### PROBLEM TO WORK ON:
Repeat the stretch of entries below from the line with "them (R376). -/" through the line with "else (one s". Include both ends and add nothing.

BEGIN

/-- The front of the inbound queue performed, if it may be: writes of BAR0 and reads wait for every
earlier posted write (R348). -/
def State.inboundStep (s : State) (op : InOp) : Option State :=
  match op with
  | .line f pa m d => if s.lineMay then s.sendLine f pa m d else none
  | .bar0Write f off data be =>
    if s.pcie.posted.isEmpty then s.bar0Bytes f off be data (data.length / 4) else none
  | .bar0Read f off bytes tag =>
    if !s.pcie.posted.isEmpty then none
    else
      (List.range ((bytes + 3) / 4)).foldl (fun o i =>
        o.bind fun (x : List Byte × State) => (x.2.bar0Get f (off + 4 * i)).map fun y =>
          (x.1 ++ natToBytes 4 y.1, y.2)) (some ([], s)) |>.map fun x =>
        tag.elim x.2 fun t => x.2.hostCpl f t 0 (x.1.take bytes) off
  | .read f pa bytes tag => if s.pcie.posted.isEmpty then s.sendRead f pa bytes tag else none

/-- The inbound queue runs as far as it may. -/
def State.inboundRun : Nat → State → State
  | 0, s => s
  | n + 1, s => match s.pcie.inq with
    | [] => s
    | op :: rest => match s.inboundStep op with
      | none => s
      | some s => State.inboundRun n (s.modPcie fun p => { p with inq := rest })

/-- Requests join the inbound queue. -/
def State.inbound (s : State) (ops : List InOp) : State :=
  let s := s.modPcie fun p => { p with inq := p.inq ++ ops }
  State.inboundRun s.pcie.inq.length s

/-- The lines of an aperture write. -/
def writeLines (f : Func) (pa : Nat) (data : List Byte) (be : Nat) : List InOp :=
  let n := data.length
  (List.range ((pa + n - 1) / 64 - pa / 64 + 1)).map fun i =>
    let base := (pa / 64 + i) * 64
    let skip := base - pa
    let lead := pa - base
    let part := (data.drop skip).take (64 - lead)
    .line f base (BitVec.ofNat 64 (be / 2 ^ skip % 2 ^ part.length * 2 ^ lead))
      (Line.place lead (bytesToNat part))

/-- An inbound memory request (Table PCIE-4, Table PCIE-7). -/
def State.memoryTlp (s : State) (t : Tlp) : State :=
  let a := t.addr.toNat
  let n := if t.write then t.data.length else t.bytes
  if s.perst || !s.dlUp then s
  else if s.frozen then
    if t.write then s.countAt (pcieAddr 0x010) 0 16 1
    else (s.countAt (pcieAddr 0x010) 16 16 1).hostCpl (((s.barOf a).map (·.1)).getD pf) t.tag 1 []
  else match s.barOf a with
  | none => s.inboundErr pf t false
  | some (f, bar2, off) =>
    if t.write && t.ep then s.pcieError f 12 true
    else if !s.memOn f || s.imageOnly && f.val ≠ 0 then s.inboundErr f t false
    else if bar2 then
      match s.aperture f with
      | none => s.inboundErr f t false
      | some base =>
        if !bit (s.grpOwner f.val) 10 || s.imageOnly then s.inboundErr f t false
        else if n = 0 then s
        else if t.write then s.inbound (writeLines f (base + off) t.data t.be)
        else s.inbound [.read f (base + off) n (some t.tag)]
    else if msixBase f ≤ off && off < msixBase f + 16 * vectorsOf f
        && !((n = 4 || n = 8) && off % n = 0) then s.inboundErr f t false
    else if t.write then s.inbound [.bar0Write f off t.data t.be]
    else s.inbound [.bar0Read f off n (some t.tag)]

/-- An inbound memory read. -/
def execMemoryRead (t : Tlp) (s : State) : Out := .next (s.memoryTlp { t with write := false })

/-- A write by the host to a 32-bit register of the PF's or a VF's BAR0. -/
def State.hostBar0 (s : State) (f : Func) (off : Nat) (v : Word32) : State :=
  if s.perst || !s.dlUp then s
  else if s.frozen then s.countAt (pcieAddr 0x010) 0 16 1
  else if !s.fnOn f || !s.memOn f || (s.imageOnly && f.val ≠ 0) then
    s.pcieError (if s.fnOn f then f else pf) 20 true
  else s.inbound [.bar0Write f off (natToBytes 4 v.toNat) 15]

/-! Answers of the homes. -/

/-- Whether port A passes data and completions to the host. -/
def State.hostOpen (s : State) : Bool := !s.frozen && !s.perst && s.dlUp

/-- The completions of an aperture read, one for each line, or CA where a Pasture refused (Table
PCIE-4). -/
def State.readDone (s : State) (r : InRead) : State :=
  match r.tag with
  | none => s
  | some tag =>
  if r.got.any fun g => g.2.isNone then (s.hostCpl r.fn tag 4 []).pcieError r.fn 15 true true
  else
    let first := r.pa / 64
    let n := (r.pa + r.bytes - 1) / 64 - first + 1
    (List.range n).foldl (fun s i =>
      match (r.got.find? fun g => g.1 = first + i).bind (·.2) with
      | none => s
      | some (d, p) =>
        let lead := if i = 0 then r.pa % 64 else 0
        let len := min (64 - lead) (r.pa + r.bytes - (64 * (first + i) + lead))
        s.hostCpl r.fn tag 0 (((natToBytes 64 d.toNat).drop lead).take len)
          (64 * (first + i) + lead) p) s

/-- The answer of a home to a request of port A: an aperture write is done, or a line of an aperture
read has come. -/
def State.portAnswer (s : State) (txid : BitVec 14) (f : Nat) (m : Msg) : State :=
  let s :=
    if s.pcie.posted.contains txid then
      let s := s.modPcie fun p => { p with posted := p.posted.erase txid }
      if m.kind = .homeRefuse && s.hostOpen then
        s.pcieError ⟨f % 1025, Nat.mod_lt _ (by decide)⟩ 15 true
      else s
    else match s.pcie.reads.find? fun r => r.left.any fun l => l.1 = txid with
      | none => s
      | some r =>
        let line := ((r.left.find? fun l => l.1 = txid).map (·.2)).getD 0
        let x : Option (Line × Bool) := match m.kind with
          | .readData => some (m.data.getD 0, m.poisoned)
          | .homePoison => some (0, true)
          | _ => none
        let r' := { r with left := r.left.filter (fun l => l.1 ≠ txid), got := r.got ++ [(line, x)] }
        if r'.left.isEmpty then
          (s.modPcie fun p => { p with reads := p.reads.erase r }).readDone r'
        else s.modPcie fun p => { p with reads := p.reads.map fun x => if x = r then r' else x }
  State.inboundRun s.pcie.inq.length s

/-! Configuration and messages. -/

/-- Writes of BAR0 that functions passing a test sent earlier and that still wait are applied, so that an FLR erases
them (R376). -/
def State.bar0Earlier (s : State) (p : Func → Bool) : State :=
  let s := s.pcie.inq.foldl (fun s op => match op with
    | .bar0Write f off data be => if p f then (s.bar0Bytes f off be data (data.length / 4)).getD s else s
    | _ => s) s
  s.modPcie fun x => { x with inq := x.inq.filter fun
    | .bar0Write f .. => !p f
    | _ => true }

/-- Initiate Function Level Reset (R376): the function's queues, GGEN, its regulator, its
configuration space, and for the PF every function's, every group, the admin queue and VF Enable. -/
def State.flr (s : State) (f : Func) : State :=
  let one := fun (s : State) (g : Nat) =>
    let s := s.resetGroup g
    let a := pcieAddr (0x10004 + 8 * g)
    let mine := fun (h : RegUnit × Msg) => match h.1 with
      | .func x => x.val = g
      | _ => false
    let held := s.regHeld.filter fun h => mine h
    let s := held.foldl (fun s h => s.proxy h.2) { s with regHeld := s.regHeld.filter fun h => !mine h }
    s.cpSet a 0
  let mine := fun (g : Func) => f.val = 0 || g == f
  let s := (s.bar0Earlier mine).voidInbound mine
  if f.val = 0 then
    let s := (List.range 1025).foldl one s
    (s.cfgClear fun _ => true).modAq fun a => a.reset
  else (one s f.val).cfgClear fun g => g = f.val

/-- A configuration write of a word under a byte mask. A VF Enable that falls resets the VFs' own configuration space
(PRESUMED, log 56). -/
def State.cfgWrite (s : State) (f : Func) (off v be : Nat) : State :=
  let m := maskOf 4 be
  let isPf := f.val = 0
  let b : Word32 := BitVec.ofNat 32 v &&& BitVec.ofNat 32 m
  if isPf && off = 0x1A8 then
    let s := if bit b 10 then s.cpSetField (pcieAddr 0x00C) 10 1 0 else s
    if bit b 9 then s.releaseFreeze else s
  else
    let old := s.cfg f off
    let w : Word32 := BitVec.ofNat 32 (cfgMask isPf off) &&& BitVec.ofNat 32 m
    let n := (old &&& ~~~w) ||| (b &&& w)
    let n := n &&& ~~~(b &&& BitVec.ofNat 32 (cfgW1c off))
    let s := s.setCfg f off n
    let s := if isPf && off = 0x168 && bit old 0 && !bit n 0 then s.cfgClear fun g => g ≠ 0 else s
    if off = 0x078 && bit b 15 then s.flr f
    else if off = 0x050 || off = 0x004 then s.msixPending
    else s

/-- A configuration word as read. -/
def State.cfgRead (s : State) (f : Func) (off : Nat) : Word32 :=
  if f.val = 0 && off = 0x1A8 then s.azContain
  else if f.val = 0 && off = 0x1AC then s.azDevState
  else if f.val = 0 && off = 0x14C then s.cpGet (cpAddr shepStation 0x300F4)
  else if f.val = 0 && off = 0x150 then s.cpGet (cpAddr shepStation 0x300F8)
  else if off = 0x080 then
    let st := s.cpGet (pcieAddr 0)
    (s.cfg f off) ||| BitVec.ofNat 32 ((field st 1 3 + field st 4 5 * 16) * 2 ^ 16)
  else s.cfg f off

/-- A configuration request (R343, R355): retry status before READY; a function that is not
implemented is UR. -/
def execConfigRequest (t : Tlp) (s : State) : Out :=
  if s.perst || !s.dlUp then .next s
  else
    let off := t.addr.toNat % 4096 / 4 * 4
    if !s.devReady then .next (s.hostCpl t.fn t.tag 2 [])
    else if !s.fnOn t.fn then .next ((s.hostCpl t.fn t.tag 1 []).pcieError pf 20 true true)
    else if t.write then
      .next ((s.cfgWrite t.fn off (bytesToNat t.data) t.be).hostCpl t.fn t.tag 0 [])
    else .next (s.hostCpl t.fn t.tag 0 (natToBytes 4 (s.cfgRead t.fn off).toNat) off)

/-- An inbound Message (Table PCIE-4): Vendor_Defined Type 0 is UR; the others have no effect in this
model. -/
def execMessageTlp (t : Tlp) (s : State) : Out :=
  if s.hostOpen && t.msg = 1 then .next (s.pcieError pf 20 true) else .next s

/-! Host window (R344 to R346). -/

/-- The function that issues a request of the host window (R344), or none where its PID has none. -/
def State.hostFn (s : State) (m : Msg) : Option Func :=
  let fn := fun (n : Nat) => if h : n < 1025 then some (⟨n, h⟩ : Func) else none
  if m.src = shepStation || m.src = mirrorStation then some pf
  else if m.src = foldStation then
    match s.reqs.find? fun r => r.msg.src == m.src && r.msg.txid == m.txid with
    | some { purpose := .unit g, .. } => fn g
    | _ => none
  else
    let w := s.cpGet (pcieAddr (0x400 + 4 * m.pid.toNat))
    if bit w 11 then fn (field w 0 11) else none

/-- A free outbound tag, 0x100 to 0x3FF. -/
def State.freeTag (s : State) : Option (BitVec 10) :=
  ((List.range 768).map fun i => BitVec.ofNat 10 (0x100 + i)).find? fun t =>
    !s.pcie.outs.any fun o => o.tag == t

/-- The host address of a host-window address (R344). -/
def State.hostAddr (s : State) (a : Nat) : Nat :=
  ((s.cpGet64 (pcieAddr 0x018)).toNat / 4096 * 4096 + a - 0x10000000000) % 2 ^ 64

/-- Whether a MWr joins the last one sent (R346). -/
def HostTlp.joins (x : HostTlp) (f : Func) (m : Msg) (a n maxp : Nat) : Bool :=
  x.kind = .memWrite && x.src = m.src && x.fn = f && x.tclass = m.tclass
    && (m.src = foldStation || (List.range 4).any fun c => m.src = ceStation c)
    && x.addr.toNat + x.data.length = a && x.data.length + n ≤ maxp

/-- A MWr of named bytes goes to the host, joined to the last where R346 allows it. -/
def State.sendMwr (s : State) (f : Func) (m : Msg) (a : Nat) (data : List Byte) : State :=
  match s.pcie.sent.getLast? with
  | some x =>
    if x.joins f m a data.length (s.maxPayload f) then
      s.modPcie fun p => { p with sent := p.sent.dropLast ++ [{ x with data := x.data ++ data }] }
    else s.toHost { kind := .memWrite, fn := f, addr := BitVec.ofNat 64 a, data := data,
                    bytes := data.length, src := m.src, tclass := m.tclass }
  | none => s.toHost { kind := .memWrite, fn := f, addr := BitVec.ofNat 64 a, data := data,
                       bytes := data.length, src := m.src, tclass := m.tclass }

/-- First byte and length of the bytes that a mask names. -/
def maskSpan (m : BitVec 64) : Nat × Nat :=
  let lo := trailingZeros 64 m.toNat
  (lo, popcount 64 m.toNat)

/-- A host-window request at port A: the host Pasture, then the cases of R345. -/
def State.hostWindow (s : State) (m : Msg) (wr : Bool) : Option State :=
  let a := m.addr.toNat
  let (ok, s) := s.checkPasture portAStation 16 a m.s m.pid
    (if wr then .w else if m.fetch then .x else .r) m.src
  if !ok then some (s.ncReply m .ncErr)
  else
    let refuse := some ((s.countAt (pcieAddr 0x014) 0 16 1).ncReply m .ncErr)
    match s.hostFn m with
    | none => refuse
    | some f =>
      if s.frozen || s.perst then
        some (((s.cutOff m).countAt (pcieAddr 0x014) 0 16 1).ncReply m .ncErr)
      else if !s.busMaster f || !s.fnOn f then refuse
      else if wr then
        let (lo, n) := maskSpan m.bmask
        let h := s.hostAddr (a / 64 * 64 + lo)
        (s.logMark f.val h n).map fun s =>
          (s.sendMwr f m h (((natToBytes 64 (m.data.getD 0).toNat).drop lo).take n)).ncReply m .ncAck
      else match s.freeTag with
        | none => none
        | some t =>
          let h := s.hostAddr a
          some ((s.modPcie fun p => { p with outs := p.outs ++ [⟨t, f, m⟩] }).toHost
            { kind := .memRead, fn := f, tag := t, addr := BitVec.ofNat 64 h, bytes := min 64 m.bytes
              src := m.src, tclass := m.tclass })

/-- A message arrives at port A. -/
def State.atPortA (s : State) (m : Msg) (k : MsgKind) (f : Msg → State → Option State) : Out :=
  s.deliver m k (fun u => u == UnitKind.portA) f

/-- HostRd. -/
def execHostRd (msg : Msg) (s : State) : Out := s.atPortA msg .hostRd fun m s => s.hostWindow m false
/-- HostWr. -/
def execHostWr (msg : Msg) (s : State) : Out := s.atPortA msg .hostWr fun m s => s.hostWindow m true

/-- A completion from the host for an outbound read (R346, Table PCIE-7). -/
def execCompletion (t : Tlp) (s : State) : Out :=
  if s.perst || !s.dlUp then .next s
  else match s.pcie.outs.find? fun o => o.tag = t.tag with
  | some o =>
    let s := s.modPcie fun p => { p with outs := p.outs.erase o }
    if t.status ≠ 0 then .next (s.ncReply o.msg .ncErr)
    else if t.ep then .next ((s.ncReply o.msg .ncPoison).pcieError o.fn 12 true)
    else .next (s.ncReply o.msg .ncData
      (some (Line.place (o.msg.addr.toNat % 64) (bytesToNat t.data))))
  | none =>
    if s.frozen then .next s else .next (s.pcieError pf 16 true true)

/-- An outbound read has waited CTO_MS (R346). -/
def execCompletionTimeout (tag : BitVec 10) (s : State) : Out :=
  match s.pcie.outs.find? fun o => o.tag = tag with
  | none => .next s
  | some o =>
    let s := s.modPcie fun p => { p with outs := p.outs.erase o }
    .next (((s.countAt (pcieAddr 0x014) 16 16 1).ncReply o.msg .ncErr).pcieError o.fn 14 false)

END

### ANSWER TO THIS PROBLEM:
them (R376). -/
def State.bar0Earlier (s : State) (p : Func → Bool) : State :=
  let s := s.pcie.inq.foldl (fun s op => match op with
    | .bar0Write f off data be => if p f then (s.bar0Bytes f off be data (data.length / 4)).getD s else s
    | _ => s) s
  s.modPcie fun x => { x with inq := x.inq.filter fun
    | .bar0Write f .. => !p f
    | _ => true }

/-- Initiate Function Level Reset (R376): the function's queues, GGEN, its regulator, its
configuration space, and for the PF every function's, every group, the admin queue and VF Enable. -/
def State.flr (s : State) (f : Func) : State :=
  let one := fun (s : State) (g : Nat) =>
    let s := s.resetGroup g
    let a := pcieAddr (0x10004 + 8 * g)
    let mine := fun (h : RegUnit × Msg) => match h.1 with
      | .func x => x.val = g
      | _ => false
    let held := s.regHeld.filter fun h => mine h
    let s := held.foldl (fun s h => s.proxy h.2) { s with regHeld := s.regHeld.filter fun h => !mine h }
    s.cpSet a 0
  let mine := fun (g : Func) => f.val = 0 || g == f
  let s := (s.bar0Earlier mine).voidInbound mine
  if f.val = 0 then
    let s := (List.range 1025).foldl one s
    (s.cfgClear fun _ => true).modAq fun a => a.reset
  else (one s f.val).cfgClear fun g => g = f.val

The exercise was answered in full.